John Armstrong: Goff's cake recipe proves hard to swallow
It being election year, Phil Goff has decided to hold a press conference every Monday to counter the Prime Minister's use of his weekly media briefing to set the political agenda. Yesterday's first effort was hardly an unqualified success.

Instead of setting the agenda, Goff found it being set for him by the media. The questions had a recurring theme - where is the money coming from to fund Labour's seemingly ever-expanding list of promises.


You would think that being part of a newspaper that spent most of last week focusing on Phil Goff's hair colour, Armstrong would be keen to stop showing the out right bias the NZ Herald has against Labour. Seeing as Armstrong hasn't once asked how National has funded it's tax cuts, he wants to put the acid on Phil's costings. Fair enough for asking but eye rolling that Armstrong hasn't been nearly as critical of John Key.

The reason why Goff is being slow to become explicit about how he intends to fund his policy platform is a simple three words - Capital Gains Tax. We need to expand the tax base, that is what our experts have spelled out to us and Goff's holding back from announcing it is due more to needing to sell the benefit of policy before giving National the chance to scare monger the cost...

Busting the myths of a capital gains tax
One option is a capital gains tax. Its benefits include fairness, strengthening the tax system and generating revenue. These benefits are the reason why such a tax keeps being raised as an option for reform.

New Zealand keeps rejecting capital gains tax largely because of three persistent assumptions about how capital gains tax works in practice: that it would be too complex, not generate enough revenue, and become a Swiss cheese of exemptions over time.

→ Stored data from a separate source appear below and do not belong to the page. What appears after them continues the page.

-- ==== Sys2Proof/Syntax.lean ====
section
/-! DEFINITION. The commands of the block: one constructor for each row of spec/opcode_table.json, in its order, with
the operands the row's rules name. A command is a register access by a bus master, an action that a cue fires, or an
event inside or outside the module; the operands of an event are what the module observes at it. -/

namespace Sys2Proof

/-- The attributes of a bus transaction (R554). -/
structure Attr where
  secure : Bool
  mid : BitVec 8
  vmid : BitVec 10
  spec : Bool := false
deriving DecidableEq, Repr

/-- A cue that reaches one of its instants: the index of its entry. -/
structure CueRef where
  idx : Fin 4096
deriving DecidableEq, Repr

/-- A value that a source or a measurement gives as a fraction: `num / den` (a `den` of 0 stands for 1). -/
structure Ratio where
  num : Nat
  den : Nat := 1
deriving DecidableEq, Repr

/-- What a measurement of a slot's source shows (R25, R26, R28, R730): the source's value in units of 2^−24 tick with the rate
learned so far in units of 2^−32; or an edge of an encoder and its direction. -/
inductive Measure where
  | source (src : Ratio) (rate : Int)
  | edge (fwd : Bool)
deriving DecidableEq, Repr

/-- What a source that qualifies has shown (R24): the tick's length in ns, and the figures that its criteria judge. -/
structure Sighting where
  tickNs : Nat
  seen : List Nat
deriving DecidableEq, Repr

/-- Where a master reads: a module address, and how many bytes from it. -/
structure ReadAt where
  addr : Nat
  width : Nat
deriving DecidableEq, Repr

/-- An error that a block detects: its code, the bus address and the transaction's attributes (Table 00.9). -/
structure ErrEvent where
  code : BitVec 16
  addr : BitVec 40
  attr : Attr
deriving DecidableEq, Repr

/-- What the ECC of a memory finds at an access: no error, a corrected one, or an uncorrectable one (R103, R117, R118). -/
inductive Ecc where
  | clean
  | corrected
  | uncorrectable
deriving DecidableEq, Repr

/-- The row NOP names two things: the NOP cue (R44), and the NOP instruction of an engine (Table 03.4). -/
inductive NopKind where
  | cue (c : CueRef)
  | insn (e : Fin 18) (fetch : Ecc)
deriving DecidableEq, Repr

/-- What 1 ms of a power channel shows (R208, R222): the mean of the squared current in mA², the mean current in units of
10 mA, the junction temperature in °C plus 50, and whether the channel is regulating at its limit. -/
structure ChanSample where
  i2 : Nat
  current : BitVec 16
  die : BitVec 8
  limiting : Bool
deriving DecidableEq, Repr

/-- An on-part of a channel that regulates (R211; a static channel has one): for how long, in ns, and whether it ends regulating or
still regulates. -/
structure LimPulse where
  ns : Nat
  ended : Bool
deriving DecidableEq, Repr

/-- A channel's regulation (R211): the channel, the current that the load would draw in units of 10 mA, and the on-parts so far. -/
structure LimRun where
  chan : Fin 72
  load : BitVec 16
  parts : List LimPulse
deriving DecidableEq, Repr

/-- A transmit opportunity on a 10BASE-T1S segment (R328): the port on the segment, and the node whose opportunity it is. -/
structure Opportunity where
  port : Fin 36
  node : BitVec 8
deriving DecidableEq, Repr

/-- Destination and source address of an Ethernet frame. -/
structure MacPair where
  dst : BitVec 48
  src : BitVec 48
deriving DecidableEq, Repr

/-- A CAN frame (Table 09.2): the identifier in the layout of word 0 (a base or XL identifier in bits 28:18), the format
(0 classical, 1 FD, 2 XL), the DLC (XL: the data length less 1), the data and the XL fields. -/
structure CanFrame where
  ide : Bool := false
  id : BitVec 29
  fmt : Fin 3 := 0
  brs : Bool := false
  esi : Bool := false
  rtr : Bool := false
  dlc : BitVec 11
  data : List Byte
  sdt : BitVec 8 := 0
  vcid : BitVec 8 := 0
  sec : Bool := false
  af : Word := 0
deriving DecidableEq, Repr

/-- The happenings that move a CAN error counter (Table 09.4, R391). `found`: the controller finds an error (1 stuff, 2 form,
3 acknowledgement, 4 recessive bit read dominant, 5 dominant bit read recessive, 6 CRC); `inFlag`: a bit error inside its
own active error flag or overload flag; `waived`: a stuff error of case (b), or no dominant bit during the passive flag of
case (a); `xlData`: in the data phase of an XL frame. -/
inductive CanHap where
  | found (err : Fin 7) (waived : Bool) (xlData : Bool)
  | firstDominant
  | inFlag
  | dominant14
  | dominant8
  | furtherDominant8
  | pex
deriving DecidableEq, Repr

/-- What a LIN channel sees of a response: the bytes received, checksum included, a framing or parity error, and a bit read
back different from the one sent. -/
structure LinSeen where
  bytes : List Byte
  framing : Bool := false
  readBack : Bool := false
deriving DecidableEq, Repr

/-- What the ECC finds when the LOFT reads a frame back (R292). -/
inductive LoftRead where
  | good
  | frameError
  | headerError
deriving DecidableEq, Repr

/-- How a move of a T1 unit ends (R505, R507): it is made, abandoned because more than 64 lines stay dirty, or abandoned at an
uncorrectable error at a byte offset of the unit. -/
inductive MoveEnd where
  | done
  | dirty
  | ecc (ofs : BitVec 16)
deriving DecidableEq, Repr

/-- How a completion from the Span link ends a request (Table 12.4): successfully, with the bytes read; Unsupported Request;
Completer Abort; poisoned, or with an ECRC error. -/
inductive SpanCpl where
  | success (d : List Byte)
  | unsupported
  | abort
  | poisoned
deriving DecidableEq, Repr

/-- An inbound request of the link partner (R476, R477, R487, R553): a read or a write in a BAR of the physical function (or at a
PCIe address of the root port), a read or a write in the BAR of a virtual function, a write of the physical function's MSI-X
table, a poisoned request or one with an ECRC error, an error or INTx message. -/
inductive SpanIn where
  | read (bar : Fin 3) (addr : BitVec 64) (n : Fin 513)
  | write (bar : Fin 3) (addr : BitVec 64) (d : List Byte)
  | vfRead (v : Fin 256) (addr : BitVec 16)
  | vfWrite (v : Fin 256) (addr : BitVec 16) (x : Word) (far : List (Nat × Byte))
  | msix (vec : Fin 32) (w : Fin 4) (x : Word)
  | poisoned (write : Bool) (addr : BitVec 64)
  | message
deriving DecidableEq, Repr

These concerns meant that the Government and some members of the Tax Working Group rejected capital gains tax about this time last year.

Surprisingly, these assumptions have not been tested, but it should be easy to test them.

Most developed countries, and many others, have a capital gains tax. Did they encounter these problems in practice?

For example, South Africa adopted a capital gains tax in 2001. There is much about South Africa that New Zealand wouldn't want to emulate.

But its tax system is one bright spot in its recent history, earning praise from the International Monetary Fund and Organisation for Economic Co-operation and Development. South Africa's experience is that the three key criticisms levelled against capital gains tax have been largely myth.

1 Comments:

At 1/2/11 10:09 pm, Blogger sdm said...

A few questions

1) When you tax something, the flip side is often to allow a loss to be carried forward to mitigate any future gains. Will you do this with the introduction of a CGT?

2) How will you compensate people for an increase in rents, given that the primary motivation will switch to yeild. Yes there may be some downward pressure on house price, but one would think a better return would be sort by investors

3) Would such a tax be retrospective, or only apply to future acquistions?

I am not against the idea per se, but would like more details of the ramifications of such a new tax.